Baca berita tanpa iklan. Gabung Kompas.com+

DPR Akan Minta Klarifikasi Pemerintah karena Teken Perjanjian yang Tak Diratifikasi pada 2007

Kompas.com - 28/01/2022, 18:08 WIB
Elza Astari Retaduari

Penulis

JAKARTA, KOMPAS.COM - DPR RI berencana memanggil pihak pemerintah terkait perjanjian dengan Singapura yang baru saja diteken beberapa hari lalu. Para wakil rakyat akan meminta penjelasan mengenai kesepakatan Indonesia-Singapura yang sebenarnya sudah pernah dilakukan tapi tak diratifikasi DPR RI.

Seperti diketahui, Indonesia dan Singapura baru saja menandatangani perjanjian soal penataan kembali flight information region (FIR), ekstradisi buronan, dan kerja sama pertahanan atau Defence Cooperation Agreement (DCA) dalam pertemuan Leaders’ Retreat di Bintan, Kepulauan Riau, Selasa (25/1/2022).

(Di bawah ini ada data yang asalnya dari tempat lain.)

/-! ### `setPlan` -/

@[simp] theorem State.setPlan_weigher (x : Plan) : (s.setPlan x).weigher = s.weigher := rfl
@[simp] theorem State.setPlan_queue (x : Plan) : (s.setPlan x).queue = s.queue := rfl
@[simp] theorem State.setPlan_holds (x : Plan) : (s.setPlan x).holds = s.holds := rfl
@[simp] theorem State.setPlan_plan (x : Plan) : (s.setPlan x).plan = x := rfl
@[simp] theorem State.setPlan_spout (x : Plan) : (s.setPlan x).spout = s.spout := rfl
@[simp] theorem State.setPlan_dust (x : Plan) : (s.setPlan x).dust = s.dust := rfl
@[simp] theorem State.setPlan_gate (x : Plan) : (s.setPlan x).gate = s.gate := rfl
@[simp] theorem State.setPlan_contacts (x : Plan) : (s.setPlan x).contacts = s.contacts := rfl
@[simp] theorem State.setPlan_bills (x : Plan) : (s.setPlan x).bills = s.bills := rfl
@[simp] theorem State.setPlan_loop (x : Plan) : (s.setPlan x).loop = s.loop := rfl
@[simp] theorem State.setPlan_service (x : Plan) : (s.setPlan x).service = s.service := rfl
@[simp] theorem State.setPlan_notices (x : Plan) : (s.setPlan x).notices = s.notices := rfl
@[simp] theorem State.setPlan_modes (x : Plan) : (s.setPlan x).modes = s.modes := rfl
@[simp] theorem State.setPlan_pins (x : Plan) : (s.setPlan x).pins = s.pins := rfl
@[simp] theorem State.setPlan_came (x : Plan) : (s.setPlan x).came = s.came := rfl
@[simp] theorem State.setPlan_freeCount (x : Plan) : (s.setPlan x).freeCount = s.freeCount := rfl
@[simp] theorem State.setPlan_pending (x : Plan) : (s.setPlan x).pending = s.pending := rfl

/-! ### `setSpout` -/

@[simp] theorem State.setSpout_weigher (x : Spout) : (s.setSpout x).weigher = s.weigher := rfl
@[simp] theorem State.setSpout_queue (x : Spout) : (s.setSpout x).queue = s.queue := rfl
@[simp] theorem State.setSpout_holds (x : Spout) : (s.setSpout x).holds = s.holds := rfl
@[simp] theorem State.setSpout_plan (x : Spout) : (s.setSpout x).plan = s.plan := rfl
@[simp] theorem State.setSpout_spout (x : Spout) : (s.setSpout x).spout = x := rfl
@[simp] theorem State.setSpout_dust (x : Spout) : (s.setSpout x).dust = s.dust := rfl
@[simp] theorem State.setSpout_gate (x : Spout) : (s.setSpout x).gate = s.gate := rfl
@[simp] theorem State.setSpout_contacts (x : Spout) : (s.setSpout x).contacts = s.contacts := rfl
@[simp] theorem State.setSpout_bills (x : Spout) : (s.setSpout x).bills = s.bills := rfl
@[simp] theorem State.setSpout_loop (x : Spout) : (s.setSpout x).loop = s.loop := rfl
@[simp] theorem State.setSpout_service (x : Spout) : (s.setSpout x).service = s.service := rfl
@[simp] theorem State.setSpout_notices (x : Spout) : (s.setSpout x).notices = s.notices := rfl
@[simp] theorem State.setSpout_modes (x : Spout) : (s.setSpout x).modes = s.modes := rfl
@[simp] theorem State.setSpout_pins (x : Spout) : (s.setSpout x).pins = s.pins := rfl
@[simp] theorem State.setSpout_came (x : Spout) : (s.setSpout x).came = s.came := rfl
@[simp] theorem State.setSpout_freeCount (x : Spout) : (s.setSpout x).freeCount = s.freeCount := rfl
@[simp] theorem State.setSpout_pending (x : Spout) : (s.setSpout x).pending = s.pending := rfl

/-! ### `setDust` -/

@[simp] theorem State.setDust_weigher (x : Vector Zone 6) : (s.setDust x).weigher = s.weigher := rfl
@[simp] theorem State.setDust_queue (x : Vector Zone 6) : (s.setDust x).queue = s.queue := rfl
@[simp] theorem State.setDust_holds (x : Vector Zone 6) : (s.setDust x).holds = s.holds := rfl
@[simp] theorem State.setDust_plan (x : Vector Zone 6) : (s.setDust x).plan = s.plan := rfl
@[simp] theorem State.setDust_spout (x : Vector Zone 6) : (s.setDust x).spout = s.spout := rfl
@[simp] theorem State.setDust_dust (x : Vector Zone 6) : (s.setDust x).dust = x := rfl
@[simp] theorem State.setDust_gate (x : Vector Zone 6) : (s.setDust x).gate = s.gate := rfl
@[simp] theorem State.setDust_contacts (x : Vector Zone 6) : (s.setDust x).contacts = s.contacts := rfl
@[simp] theorem State.setDust_bills (x : Vector Zone 6) : (s.setDust x).bills = s.bills := rfl
@[simp] theorem State.setDust_loop (x : Vector Zone 6) : (s.setDust x).loop = s.loop := rfl
@[simp] theorem State.setDust_service (x : Vector Zone 6) : (s.setDust x).service = s.service := rfl
@[simp] theorem State.setDust_notices (x : Vector Zone 6) : (s.setDust x).notices = s.notices := rfl
@[simp] theorem State.setDust_modes (x : Vector Zone 6) : (s.setDust x).modes = s.modes := rfl
@[simp] theorem State.setDust_pins (x : Vector Zone 6) : (s.setDust x).pins = s.pins := rfl
@[simp] theorem State.setDust_came (x : Vector Zone 6) : (s.setDust x).came = s.came := rfl
@[simp] theorem State.setDust_freeCount (x : Vector Zone 6) : (s.setDust x).freeCount = s.freeCount := rfl
@[simp] theorem State.setDust_pending (x : Vector Zone 6) : (s.setDust x).pending = s.pending := rfl

/-! ### `setGate` -/

@[simp] theorem State.setGate_weigher (x : Gate) : (s.setGate x).weigher = s.weigher := rfl
@[simp] theorem State.setGate_queue (x : Gate) : (s.setGate x).queue = s.queue := rfl
@[simp] theorem State.setGate_holds (x : Gate) : (s.setGate x).holds = s.holds := rfl
@[simp] theorem State.setGate_plan (x : Gate) : (s.setGate x).plan = s.plan := rfl
@[simp] theorem State.setGate_spout (x : Gate) : (s.setGate x).spout = s.spout := rfl
@[simp] theorem State.setGate_dust (x : Gate) : (s.setGate x).dust = s.dust := rfl
@[simp] theorem State.setGate_gate (x : Gate) : (s.setGate x).gate = x := rfl
@[simp] theorem State.setGate_contacts (x : Gate) : (s.setGate x).contacts = s.contacts := rfl
@[simp] theorem State.setGate_bills (x : Gate) : (s.setGate x).bills = s.bills := rfl
@[simp] theorem State.setGate_loop (x : Gate) : (s.setGate x).loop = s.loop := rfl
@[simp] theorem State.setGate_service (x : Gate) : (s.setGate x).service = s.service := rfl
@[simp] theorem State.setGate_notices (x : Gate) : (s.setGate x).notices = s.notices := rfl
@[simp] theorem State.setGate_modes (x : Gate) : (s.setGate x).modes = s.modes := rfl
@[simp] theorem State.setGate_pins (x : Gate) : (s.setGate x).pins = s.pins := rfl
@[simp] theorem State.setGate_came (x : Gate) : (s.setGate x).came = s.came := rfl
@[simp] theorem State.setGate_freeCount (x : Gate) : (s.setGate x).freeCount = s.freeCount := rfl
@[simp] theorem State.setGate_pending (x : Gate) : (s.setGate x).pending = s.pending := rfl

/-! ### `setContacts` -/

@[simp] theorem State.setContacts_weigher (x : Contacts) : (s.setContacts x).weigher = s.weigher := rfl
@[simp] theorem State.setContacts_queue (x : Contacts) : (s.setContacts x).queue = s.queue := rfl
@[simp] theorem State.setContacts_holds (x : Contacts) : (s.setContacts x).holds = s.holds := rfl
@[simp] theorem State.setContacts_plan (x : Contacts) : (s.setContacts x).plan = s.plan := rfl
@[simp] theorem State.setContacts_spout (x : Contacts) : (s.setContacts x).spout = s.spout := rfl
@[simp] theorem State.setContacts_dust (x : Contacts) : (s.setContacts x).dust = s.dust := rfl
@[simp] theorem State.setContacts_gate (x : Contacts) : (s.setContacts x).gate = s.gate := rfl
@[simp] theorem State.setContacts_contacts (x : Contacts) : (s.setContacts x).contacts = x := rfl
@[simp] theorem State.setContacts_bills (x : Contacts) : (s.setContacts x).bills = s.bills := rfl
@[simp] theorem State.setContacts_loop (x : Contacts) : (s.setContacts x).loop = s.loop := rfl
@[simp] theorem State.setContacts_service (x : Contacts) : (s.setContacts x).service = s.service := rfl
@[simp] theorem State.setContacts_notices (x : Contacts) : (s.setContacts x).notices = s.notices := rfl
@[simp] theorem State.setContacts_modes (x : Contacts) : (s.setContacts x).modes = s.modes := rfl
@[simp] theorem State.setContacts_pins (x : Contacts) : (s.setContacts x).pins = s.pins := rfl
@[simp] theorem State.setContacts_came (x : Contacts) : (s.setContacts x).came = s.came := rfl
@[simp] theorem State.setContacts_freeCount (x : Contacts) : (s.setContacts x).freeCount = s.freeCount := rfl
@[simp] theorem State.setContacts_pending (x : Contacts) : (s.setContacts x).pending = s.pending := rfl

/-! ### `setBills` -/

@[simp] theorem State.setBills_weigher (x : BillStore) : (s.setBills x).weigher = s.weigher := rfl
@[simp] theorem State.setBills_queue (x : BillStore) : (s.setBills x).queue = s.queue := rfl
@[simp] theorem State.setBills_holds (x : BillStore) : (s.setBills x).holds = s.holds := rfl
@[simp] theorem State.setBills_plan (x : BillStore) : (s.setBills x).plan = s.plan := rfl
@[simp] theorem State.setBills_spout (x : BillStore) : (s.setBills x).spout = s.spout := rfl
@[simp] theorem State.setBills_dust (x : BillStore) : (s.setBills x).dust = s.dust := rfl
@[simp] theorem State.setBills_gate (x : BillStore) : (s.setBills x).gate = s.gate := rfl
@[simp] theorem State.setBills_contacts (x : BillStore) : (s.setBills x).contacts = s.contacts := rfl
@[simp] theorem State.setBills_bills (x : BillStore) : (s.setBills x).bills = x := rfl
@[simp] theorem State.setBills_loop (x : BillStore) : (s.setBills x).loop = s.loop := rfl
@[simp] theorem State.setBills_service (x : BillStore) : (s.setBills x).service = s.service := rfl
@[simp] theorem State.setBills_notices (x : BillStore) : (s.setBills x).notices = s.notices := rfl
@[simp] theorem State.setBills_modes (x : BillStore) : (s.setBills x).modes = s.modes := rfl
@[simp] theorem State.setBills_pins (x : BillStore) : (s.setBills x).pins = s.pins := rfl
@[simp] theorem State.setBills_came (x : BillStore) : (s.setBills x).came = s.came := rfl
@[simp] theorem State.setBills_freeCount (x : BillStore) : (s.setBills x).freeCount = s.freeCount := rfl
@[simp] theorem State.setBills_pending (x : BillStore) : (s.setBills x).pending = s.pending := rfl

Perjanjian terkait ekstradisi buronan dan DCA merupakan perjanjian yang sempat ditolak Indonesia tahun 2007. Meski telah ditandatangani, Presiden Susilo Bambang Yudhoyono (SBY) saat itu tidak mengirimkannya ke DPR untuk diratifikasi karena perjanjian dinilai lebih banyak merugikan Indonesia.

Sementara itu perjanjian pengelolaan wilayah udara yang selama ini dikuasai Singapura, tak membuat FIR di sekitar Kepulauan Riau (Kepri) sepenuhnya berada dalam kendali Indonesia.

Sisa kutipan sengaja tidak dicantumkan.